The Chinese master T’ien-t’ai wrote, “Voices do the Buddha’s work.” I understand what he meant. Whatever realization may come by way of silence, our happiness is never won that way. Happiness is not happiness unless it is shared. For happiness is the one thing in all the world that comes to us only at the moment we give it, and is likewise increased by being given away. Even the so-called “insentient” beings of the natural world—rocks, water, dust motes, sand—understand this truth and therefore never hold back anything of themselves. We may sit at the feet of the wisest lama or Zen master, and if he fails to understand this truth, we would do better to take our teaching from a stone.

Happiness is not happiness unless it is shared. For happiness is the one thing in all the world that comes to us only at the moment we give it, and is likewise increased by being given away.

Of course, T’ien-t’ai is referring to the voices of those who preach the Lotus Sutra. But there is some controversy as to what that really means. There are those who recite the entire sutra, or only one or two of its chapters, and feel satisfied that they have done the Buddha’s work. Others recite only the title, Nam-myoho-renge-kyo, which admittedly does sound a little like the croaking of frogs, and teach others to do the same. Nichiren insisted that we preach the Lotus Sutra by being willing to risk everything to protect and proclaim its teaching—that all beings throughout the ten worlds, without exception, have Buddha-nature and can therefore attain enlightenment in their present form. He called this “preaching the sutra even at the cost of one’s life.”

It is a strange paradox that true happiness can come only at the price of the lives of those who seek it, but that is the basic idea of the Mahayana. Underneath the panoply of Buddhist teachings on bodhisattvahood, compassion, and the like, lies one radically simple law: We must be willing to give all for all, to sacrifice everything for the sake of other beings, up to and including our lives.

In the eternal scheme of things, we all sacrifice our lives, whether we are awake to this fact or not. This vast interdependence, in which the disappearance of one thing paves the way for the appearance of another, is the essence of life itself.

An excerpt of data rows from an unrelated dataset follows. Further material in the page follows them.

-- ==== Sys2Proof/Machine/Dialogue.lean ====
section
/-! DEFINITION. The outbox of the Dialogue Unit and the end of a parcel (R121 to R126), and the LIMIT message (R118). -/

namespace Sys2Proof.Machine

/-! ## The end of a parcel (R126) -/

/-- The Length of the parcel being sent. -/
def DialogueUnit.parcelLength (d : DialogueUnit) : Nat := (d.parcelCopy.getD []).length

/-- A SENDING parcel ended with an outcome: ParcelCopy absent, SlotStatus the outcome, a PARCEL record (R126). -/
def endParcel (b : BayId) (outcome : SlotStatus) (cause : ParcelCause) (attempts : Nat) (s : State) : State :=
  submit (.parcel b outcome cause (s.bay b).dialogue.parcelLength attempts)
    (modDialogue b (fun d => { d with parcelCopy := none, slotStatus := outcome }) s)

/-- A parcel that is listed and not yet in flight abandoned as its list is flushed (R92, R126). -/
def abandonListed (b : BayId) (cause : ParcelCause) (s : State) : State :=
  if txListed .parcel (s.bay b).link.txList then endParcel b .abandoned cause 0 s else s

/-! ## Posting and taking (R122, R123) -/

/-- The Length byte of a slot as it stands in the window. -/
def State.slotLength (s : State) (b : BayId) : Nat := (Memory.read s.window (outboxAddr b 1)).toNat

/-- The first bytes of a slot's Payload as they stand in the window. -/
def State.slotPayload (s : State) (b : BayId) (n : Nat) : List Byte := Memory.readBytes s.window (outboxAddr b 2) n

/-- SlotStatus set; the Status byte in the window shows it (R121). -/
def setSlot (b : BayId) (st : SlotStatus) (s : State) : State := modDialogue b (fun d => { d with slotStatus := st }) s

/-- A parcel refused for its Length: FAILED, with a REFUSED record (R122, R123, R140). The failing field is at offset 01h
of the slot. -/
def refuseParcel (b : BayId) (s : State) : State :=
  submit (.refused (some b) .outbox .range 1 0 (s.slotLength b)) (setSlot b .failed s)

/-- A POSTED parcel taken: copied, SENDING, and placed on the transmit list (R123, steps 2 to 4). -/
def copyParcel (b : BayId) (payload : List Byte) (s : State) : State :=
  placeEntry b (.parcel payload)
    (modDialogue b (fun d => { d with parcelCopy := some payload, slotStatus := .sending }) s)

/-- Whether a POSTED parcel is taken now (R123). -/
def State.mayTake (s : State) (b : BayId) : Bool :=
  (s.bay b).dialogue.slotStatus == .posted && (s.bay b).link.linkState == .bound
    && !txListed .parcel (s.bay b).link.txList && !inFlightIs .parcel (s.bay b).link

/-- The take, where its conditions hold (R123). -/
def takeParcel (b : BayId) (s : State) : State :=
  if s.mayTake b then
    if 32 < s.slotLength b then refuseParcel b s else copyParcel b (s.slotPayload b (s.slotLength b)) s
  else s

/-- A post (R122). -/
def post (b : BayId) (s : State) : State :=
  if 32 < s.slotLength b then refuseParcel b s else takeParcel b (setSlot b .posted s)

/-- A Status value of FREE or POSTED that landed, taken against SlotStatus (R121). A slot that is SENDING is protected,
so nothing lands in it. -/
def handOver (b : BayId) (posted : Bool) (s : State) : State :=
  match posted, (s.bay b).dialogue.slotStatus with
  | true, .free => post b s
  | true, .sent => post b s
  | true, .failed => post b s
  | true, .abandoned => post b s
  | false, .posted => setSlot b .free s
  | false, .sent => setSlot b .free s
  | false, .failed => setSlot b .free s
  | false, .abandoned => setSlot b .free s
  | _, _ => s

/-! ## LIMIT (R118) -/

/-- LIMIT carrying the committed Cap placed. -/
def placeLimit (b : BayId) (s : State) : State := placeEntry b (.limit (s.intentOf b).cap) s

end Sys2Proof.Machine
end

Like the rest of nature, frogs understand this truth and offer themselves up on the altar of eternity without hesitation or regret. Only in the human realm does it become necessary to have something like Mahayana Buddhism to instruct us in doing what should come as naturally as dusk to the day. Be that as it may, only as human beings do we have the opportunity to acknowledge this truth and knowingly participate it in, and in all the universe there can be no greater happiness than this.

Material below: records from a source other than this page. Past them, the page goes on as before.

/-- A confirmed presence: the link of a DETACHED bay becomes UNBOUND with PROBE listed, its counters and NextSequence
cleared; a bay in EMPTY enters OFF (Inserted) and is reconciled, one in REST stays (R7, R20, R23, R62, R98); in STANDBY it
wakes the shelf (R174). -/
def Obligations.PresenceConfirmed : Prop :=
  ∀ (s u : State) (b : BayId), s.shelf.state ≠ .init → (s.bay b).inputs.presTimer = some 0 →
    (s.bay b).inputs.presPin = true → (s.bay b).inputs.presConfirmed = false →
    (s.bay b).link.linkState = .detached →
    u = modBay b (fun y => { y with
      inputs := { y.inputs with presTimer := none, presConfirmed := true }
      link := { y.link with
        linkState := .unbound, counters := ⟨0, 0, 0, 0⟩, reported := ⟨false, false, false, false⟩, nextSequence := 0
        txList := if y.link.txList.any (fun e => e.slot == .probe) || inFlightIs .probe y.link then y.link.txList
          else y.link.txList ++ [.probe] } }) s →
    (s.stateOf b = .empty → exec (.presConfirmed b) s = .next (finish (wakeEvent b .presence (reconcileOff b
      (submitAll [.state b .empty .off .inserted false] (modBay b (Bay.inState .off 0) u))))))
    ∧ (s.stateOf b = .rest → exec (.presConfirmed b) s = .next (finish (wakeEvent b .presence u)))

/-- A confirmed absence. From any state but EMPTY and REST it removes the module: charge, queue entry, Pending and
TroubleHold go, the link is DETACHED, the parcel abandoned, and the bay enters EMPTY (Removed, a surprise from RAMP to
CUTOFF), with the LINK, PARCEL and STATE records in that order; a bay in EMPTY or REST stays, its link DETACHED in the same
way, and TroubleHold is cleared in REST (R24, R27, R97, R126, R127). The parcel is a POSTED one, with the Length in the window
and no attempt, or a SENDING one, with the Length of its copy and the attempts made in flight (log entries 18 and 39).
RxBuffer is emptied as the link goes DETACHED (the model's choice, log entry 53). -/
def Obligations.RemovalConfirmed : Prop :=
  (∀ (s : State) (b : BayId), s.parcelToAbandon b
    = if (s.bay b).dialogue.slotStatus = .posted then some ⟨(Memory.read s.window (outboxAddr b 1)).toNat, 0⟩
      else if (s.bay b).dialogue.slotStatus = .sending then
        some ⟨((s.bay b).dialogue.parcelCopy.getD []).length, (match (s.bay b).link.inFlight with
          | some m => if m.entry.slot ≠ .parcel then 0 else if m.phase = .awaitingResend then m.attempts - 1 else m.attempts
          | none => 0)⟩
      else none)
  ∧ ∀ (s : State) (b : BayId) (w : BayState) (gone : Bay → Bay) (records : List Record), s.shelf.state ≠ .init →
    (s.bay b).inputs.presTimer = some 0 →
    (s.bay b).inputs.presPin = false → (s.bay b).inputs.presConfirmed = true → s.stateOf b = w →
    (s.bay b).link.linkState ≠ .detached →
    gone = (fun y => { y with
      ctx := { y.ctx with demand := none }
      inputs := { y.inputs with presTimer := none, presConfirmed := false }
      link := { y.link with
        linkState := .detached, lineState := .idle, rxBuffer := [], pendingAck := none, txList := [],
        inFlight := none, filterValid := false, linkTimer := none, txFrame := none }
      dialogue := ⟨none, if y.dialogue.slotStatus ∈ [.posted, .sending] then .abandoned else y.dialogue.slotStatus,
        0, 0, 0, [0, 0, 0, 0, 0, 0, 0, 0]⟩ }) →
    records = [.link b .detached] ++ (match s.parcelToAbandon b with
      | some o => [.parcel b .abandoned .detached o.length o.attempts]
      | none => []) →
    (w ≠ .empty → w ≠ .rest → exec (.presConfirmed b) s = .next (finish (wakeEvent b .presence
      (setQueue (queueWithout s.queue b)
        (submitAll (records ++ [.state b w .empty .removed (decide (w ∈ [.ramp, .settle, .on, .drain, .cutoff]))])
          (setCharge b 0 (modBay b (fun y => (({ gone y with
            ctx := { (gone y).ctx with state := .empty, phaseTimer := 0, pending := false, troubleHold := false }
            inputs := { (gone y).inputs with
              fltTicks := if w = .faulted then 0 else y.inputs.fltTicks,
              fltLevel := if w = .faulted then false else y.inputs.fltLevel } } : Bay).quiescedAs
              .absent s.shelf.state)) s)))))))
    ∧ (w = .empty → exec (.presConfirmed b) s
      = .next (finish (wakeEvent b .presence (submitAll records (modBay b gone s)))))
    ∧ (w = .rest → exec (.presConfirmed b) s
      = .next (finish (wakeEvent b .presence (submitAll records (modBay b (fun y =>
        { gone y with ctx := { (gone y).ctx with troubleHold := false } }) s)))))

/-- A confirmed change of LATCH: with LatchSensed 0 the level alone; with LatchSensed 1 a closing reconciles a bay in OFF,
and an opening drains a bay in ON, cuts one in RAMP or SETTLE, withdraws one in QUEUED, and leaves the others; in STANDBY it
wakes the shelf whatever LatchSensed holds (R22, R63, R174). -/
def Obligations.LatchConfirmed : Prop :=
  ∀ (s : State) (b : BayId), s.shelf.state ≠ .init → (s.bay b).inputs.latchTimer = some 0 →
    (s.bay b).inputs.latchPin ≠ (s.bay b).inputs.latchConfirmed →
    ((s.intentOf b).latchSensed = false ∨ ((s.bay b).inputs.latchPin = false
        ∧ s.stateOf b ∈ [.empty, .off, .rest, .drain, .cutoff, .faulted]) →
      exec (.latchConfirmed b) s = .next (finish (wakeEvent b .latch (modBay b (fun y => { y with
        inputs := { y.inputs with latchTimer := none, latchConfirmed := y.inputs.latchPin } }) s))))
    ∧ ((s.intentOf b).latchSensed = true → (s.bay b).inputs.latchPin = true →
      exec (.latchConfirmed b) s = .next (finish (wakeEvent b .latch (reconcileOff b (modBay b (fun y => { y with
        inputs := { y.inputs with latchTimer := none, latchConfirmed := true } }) s)))))
    ∧ ((s.intentOf b).latchSensed = true → (s.bay b).inputs.latchPin = false →
      (s.stateOf b = .on → exec (.latchConfirmed b) s = .next (finish (wakeEvent b .latch (enterDrain b .latchOpen
        (modBay b (fun y => { y with
          inputs := { y.inputs with latchTimer := none, latchConfirmed := false } }) s)))))
      ∧ (s.stateOf b ∈ [.ramp, .settle] → exec (.latchConfirmed b) s = .next (finish (wakeEvent b .latch
        (enterCutoff b .latchOpen (modBay b (fun y => { y with
          inputs := { y.inputs with latchTimer := none, latchConfirmed := false } }) s)))))
      ∧ (s.stateOf b = .queued →
        exec (.latchConfirmed b) s = .next (finish (wakeEvent b .latch (setQueue (queueWithout s.queue b)
          (submitAll (s.leaving b .withdrawn ++ [.state b .queued .off .latchOpen false])
            (modBay b (fun y => { (y.inState .off 0) with
              inputs := { y.inputs with latchTimer := none, latchConfirmed := false } }) s)))))))

/-- A confirmed change of SUPPLY_LOW: the pool's SupplyLow and STATUS take the level, and the EffectiveBudget is
recomputed (R33, R73), as it is at a shelf commit. One that stays writes no record; one that rises writes BUDGET; one
that falls is set before the shedding and refusals, and BUDGET is written after them with their numbers (R52, R55).
Shed are, from the states as the fall begins (log entry 37), as many bays as bring the powered sum within the budget and
no more: bays in ON first, then those in RAMP and SETTLE, each with a charge, by Priority from the highest number, and
within a class the latest AdmissionStamp first, as long as all stamps lie within half the counter's range (log entry 19)
(R28, R35, R53). Refused is then, in queue order and with the position it held, each entry that the budget cannot serve: a
Start's bay goes to OFF, a Raise's bay gets GRANT with its charge (R54). -/
def Obligations.SupplyLowConfirmed : Prop :=
  (∀ s u : State, s.supply.timer = some 0 → s.supply.pin ≠ s.supply.confirmed →
    u = { s with supply := ⟨s.supply.pin, none, s.supply.pin⟩, pool := { s.pool with supplyLow := s.supply.pin } } →
    (∃ t, exec .supplyLowConfirmed s = .next t ∧ t.supply = u.supply ∧ t.pool.supplyLow = s.supply.pin
      ∧ t.pool.effectiveBudget = derivedBudget u.pool)
    ∧ exec .supplyLowConfirmed s
      = .next (finish (recomputeBudget (if s.supply.pin then .supplyLow else .supplyRestored) u)))
  ∧ (∀ (cause : BudgetCause) (s u v w : State) (shed : List BayId) (refused : List (QueueEntry × Nat)),
    u = { s with pool := { s.pool with effectiveBudget := derivedBudget s.pool } } → shed = shedList u →
    v = shed.foldl (fun t b =>
      if t.stateOf b = .on then enterDrain b .shed t
      else if t.stateOf b ∈ [.ramp, .settle] then enterCutoff b .shed t else t) u →
    refused = (v.queue.filter (fun e => derivedBudget s.pool
        < e.amount + (if e.kind = .raise then (v.bay e.bay).charge else 0))).map
      (fun e => (e, queuePosition v.queue e.bay)) →
    w = refused.foldl (fun t r => refuseEntry r.1 r.2 t) v →
    (derivedBudget s.pool = s.pool.effectiveBudget → recomputeBudget cause s = s)
    ∧ (s.pool.effectiveBudget < derivedBudget s.pool → recomputeBudget cause s = submitAll
      [.budget s.pool.effectiveBudget (derivedBudget s.pool) cause 0 0 s.pool.committed] u)
    ∧ (derivedBudget s.pool < s.pool.effectiveBudget → recomputeBudget cause s = submitAll
      [.budget s.pool.effectiveBudget (derivedBudget s.pool) cause shed.length refused.length w.pool.committed] w))
  ∧ (∀ s : State, ∃ on rising rest : List BayId, shedList s ++ rest = on ++ rising ∧ (on ++ rising).Nodup
    ∧ (∀ b, b ∈ on ↔ s.stateOf b = .on ∧ (s.bay b).charge ≠ 0)
    ∧ (∀ b, b ∈ rising ↔ s.stateOf b ∈ [.ramp, .settle] ∧ (s.bay b).charge ≠ 0)
    ∧ (∀ l ∈ [on, rising], l.Pairwise (fun x y => (s.intentOf y).priority ≤ (s.intentOf x).priority)
      ∧ ((∀ b ∈ l, (s.pool.arrivalCounter - (s.bay b).ctx.admissionStamp).toNat < 2147483648) →
        l.Pairwise (fun x y => (s.intentOf y).priority = (s.intentOf x).priority →
          stampEarlier (s.bay y).ctx.admissionStamp y (s.bay x).ctx.admissionStamp x = true)))
    ∧ s.poweredSum = ((List.finRange 16).map (fun b =>
      if s.stateOf b ∈ [.ramp, .settle, .on] then (s.bay b).charge else 0)).sum
    ∧ s.poweredSum ≤ s.pool.effectiveBudget + ((shedList s).map (fun b => (s.bay b).charge)).sum
    ∧ ∀ l b, shedList s = l ++ [b] → s.pool.effectiveBudget + (l.map (fun b => (s.bay b).charge)).sum < s.poweredSum)
  ∧ (∀ p : Pool, derivedBudget p = if p.supplyLow then p.lowBudget - p.reserve else p.budget - p.reserve)
  ∧ ∀ (s : State) (e : QueueEntry) (n : Nat),
    (e.kind = .start → s.stateOf e.bay = .queued → refuseEntry e n s = submitAll
      [.admission e.bay .start .refused e.amount n e.clipped s.pool.committed, .state e.bay .queued .off .shed false]
      (setQueue (queueWithout s.queue e.bay) (modBay e.bay (Bay.inState .off 0) s)))
    ∧ (e.kind = .raise → refuseEntry e n s
      = placeEntry e.bay (.grant (s.bay e.bay).charge (s.bay e.bay).charge) (setQueue (queueWithout s.queue e.bay)
        (submitAll [.admission e.bay .raise .refused e.amount n e.clipped s.pool.committed] s)))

On nights when the frogs don’t sing, I sometimes read from the letters of Nichiren instead, where I find the same level of nurturance and companionship, the same basic life force that the frogs spill out without thinking, syllable by syllable, in their spring song. There, I find one theme repeated over and over and over: “How could giving up a body that will decay uselessly for the sake of the Lotus Sutra not be exchanging rocks for gold?” Dogen’s comment notwithstanding, the frogs understand implicitly that life is only song and so sing sweetly—and happily—for the sake of all beings, until their bodies are gone.